"Smart lake warehouse" integrated solution!

[text begins]

As the new round of technological revolution and industrial revolution are deeply intertwined, the digital economy is becoming a key force for reorganizing global factor resources, reshaping the global economic structure, and changing the global competitive landscape.

In this process, the cloud, as a digital base, is not only limited to the role of infrastructure, but also a key support for continuous innovation and lean operation of enterprises.

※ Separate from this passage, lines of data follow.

@[simp] theorem State.loseRetained_boundaryDue (s : State) :
    (s.loseRetained).boundaryDue = s.boundaryDue := rfl

@[simp] theorem State.loseRetained_bulbCheck (s : State) :
    (s.loseRetained).bulbCheck = s.bulbCheck := rfl

@[simp] theorem State.loseRetained_reports (s : State) :
    (s.loseRetained).reports = s.reports := rfl

@[simp] theorem State.loseRetained_reportsDropped (s : State) :
    (s.loseRetained).reportsDropped = s.reportsDropped := rfl

@[simp] theorem State.loseRetained_pacer (s : State) :
    (s.loseRetained).pacer = s.pacer := rfl

@[simp] theorem State.loseRetained_statusPeriod (s : State) :
    (s.loseRetained).statusPeriod = s.statusPeriod := rfl

@[simp] theorem State.loseRetained_responder (s : State) :
    (s.loseRetained).responder = s.responder := rfl

@[simp] theorem State.loseRetained_limitPassed (s : State) :
    (s.loseRetained).limitPassed = s.limitPassed := rfl

@[simp] theorem State.loseRetained_sampleElapsed (s : State) :
    (s.loseRetained).sampleElapsed = s.sampleElapsed := rfl

@[simp] theorem State.loseRetained_keyElapsed (s : State) :
    (s.loseRetained).keyElapsed = s.keyElapsed := rfl

@[simp] theorem State.loseRetained_lampElapsed (s : State) :
    (s.loseRetained).lampElapsed = s.lampElapsed := rfl

@[simp] theorem State.loseRetained_statusElapsed (s : State) :
    (s.loseRetained).statusElapsed = s.statusElapsed := rfl

@[simp] theorem State.loseRetained_afterRunElapsed (s : State) :
    (s.loseRetained).afterRunElapsed = s.afterRunElapsed := rfl

@[simp] theorem State.loseRetained_pending (s : State) :
    (s.loseRetained).pending = s.pending := rfl

/-! ### What the updates set -/

@[simp] theorem State.withResponder_responder (s : State) (r : Responder) :
    (s.withResponder r).responder = r := rfl

@[simp] theorem State.withRetained_retained (s : State) (r : Retained) :
    (s.withRetained r).retained = r := rfl

@[simp] theorem State.withQueue_writeQueue (s : State) (q : List WriteEntry) :
    (s.withQueue q).writeQueue = q := rfl

@[simp] theorem State.withSlots_slots (s : State) (x : List Slot) :
    (s.withSlots x).retained.slots = x := rfl

@[simp] theorem State.setPort_port_same (s : State) (p : Port) (r : PortRecord) :
    (s.setPort p r).port p = r := by cases p <;> rfl

@[simp] theorem State.setPort_port_opposite (s : State) (p : Port) (r : PortRecord) :
    (s.setPort p r).port p.opposite = s.port p.opposite := by cases p <;> rfl

@[simp] theorem State.setPort_control_vehicle (s : State) (r : PortRecord) :
    (s.setPort .control r).vehicle = s.vehicle := rfl

@[simp] theorem State.setPort_vehicle_control (s : State) (r : PortRecord) :
    (s.setPort .vehicle r).control = s.control := rfl

@[simp] theorem State.setPort_control_control (s : State) (r : PortRecord) :
    (s.setPort .control r).control = r := rfl

@[simp] theorem State.setPort_vehicle_vehicle (s : State) (r : PortRecord) :
    (s.setPort .vehicle r).vehicle = r := rfl

end Sys2Proof.Machine
end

Whether or not more value can be obtained from the cloud will become the key to whether an enterprise can have a place in the digital age and continue to lead.

The innovation of cloud native infrastructure has brought about a series of "butterfly effects".

As cloud-native technology has "blossomed" in the Internet, finance and other industries, cloud-native infrastructure can not only enrich the diversified practice of digital application scenarios, but also provide sustainable endogenous power for enterprise development, "smart lake warehouse" It is one of the most important technical structures.

As the proposer of the "smart lake warehouse" architecture, Amazon Cloud Technology continues to iterate and innovate in cloud-native data infrastructure.

On March 14, Amazon's cloud-native data lake S3 celebrated its 17th birthday. On Pi Day 2023, Amazon Cloud Technology conducted a comprehensive review of the development process of Amazon S3, constantly stimulating the greater value of data.

 

01   From "data warehouse" to "data lake"

According to IDC statistics, it is estimated that by 2025, the global data volume will increase tenfold from 16.1ZB in 2016 to 163ZB.

The mass and diversification of data determines that it is becoming more and more difficult to obtain useful value from data. If benefits cannot be obtained from data, then the value of data is out of the question.

At present, the value of data is polarized. One is timely discovery and real-time analysis to quickly promote business development; the other is long-term storage. Data is accumulated to explore the hidden laws behind the data and analyze its value in a unified way to provide reference for business development.

The new value of data will bring more intelligent and innovative applications to enterprises, such as growth hacking, recommendation systems, user behavior analysis, and more models brought by AIoT, which also means changes in IT infrastructure.

The traditional data processing method is like a "trickle stream", which contains various business systems such as ERP and CRM. Users can design "a river channel", and the database is at the bottom.

The data is sorted to form a data warehouse in the middle layer, and then displayed through business intelligence tools (BI).

However, in the digital age, various videos and mobile terminal information such as "river torrents" form large-scale massive data, which users have no time to sort out and use.

At this time, a new idea opened up people's vision. Suppose there is such a depression, and all the data is stored in it first, and then queried and processed through effective tools. This is the data lake.

According to the latest research report of the international research institution MarketsandMarkets, by 2024, the global data lake market will exceed 20 billion US dollars and increase to 20.1 billion US dollars, with a compound annual growth rate of 20.6%.

It can be said that with the surge in data governance and application requirements, it has become an indisputable fact that data lakes have become an important method of data management.

The emergence of data lakes has solved a series of problems in the construction of data warehouses, and simplified the process of data management into two stages, data entering the lake and data analysis.

Data lakes generally use O&M-free, highly reliable object storage as the base, and support the storage of various data types.

For users, with the help of the latest data lake solutions, it can not only solve the problem of data islands in the past, but also be compatible with traditional data warehouse and data analysis methods.

Most importantly, it is more suitable for modern application deployment, such as combining with machine learning for predictive analysis.

02 "Smart lake warehouse" has become a new trend of technology

With the rise of the concept of data lakes, the industry has been comparing and even arguing about data warehouses and data lakes.

Some people say that the data lake is the next-generation big data platform, and major cloud vendors have also proposed their own data lake solutions, and some cloud data warehouse products have also added the feature of linkage with the data lake.

However, in our opinion, data lakes and data warehouses are not substitutes, but complement each other and complement each other. On this basis, the "smart lake warehouse" will be able to fully realize the benign interaction between the two and become an important data warehouse in the future. One of the technology trends.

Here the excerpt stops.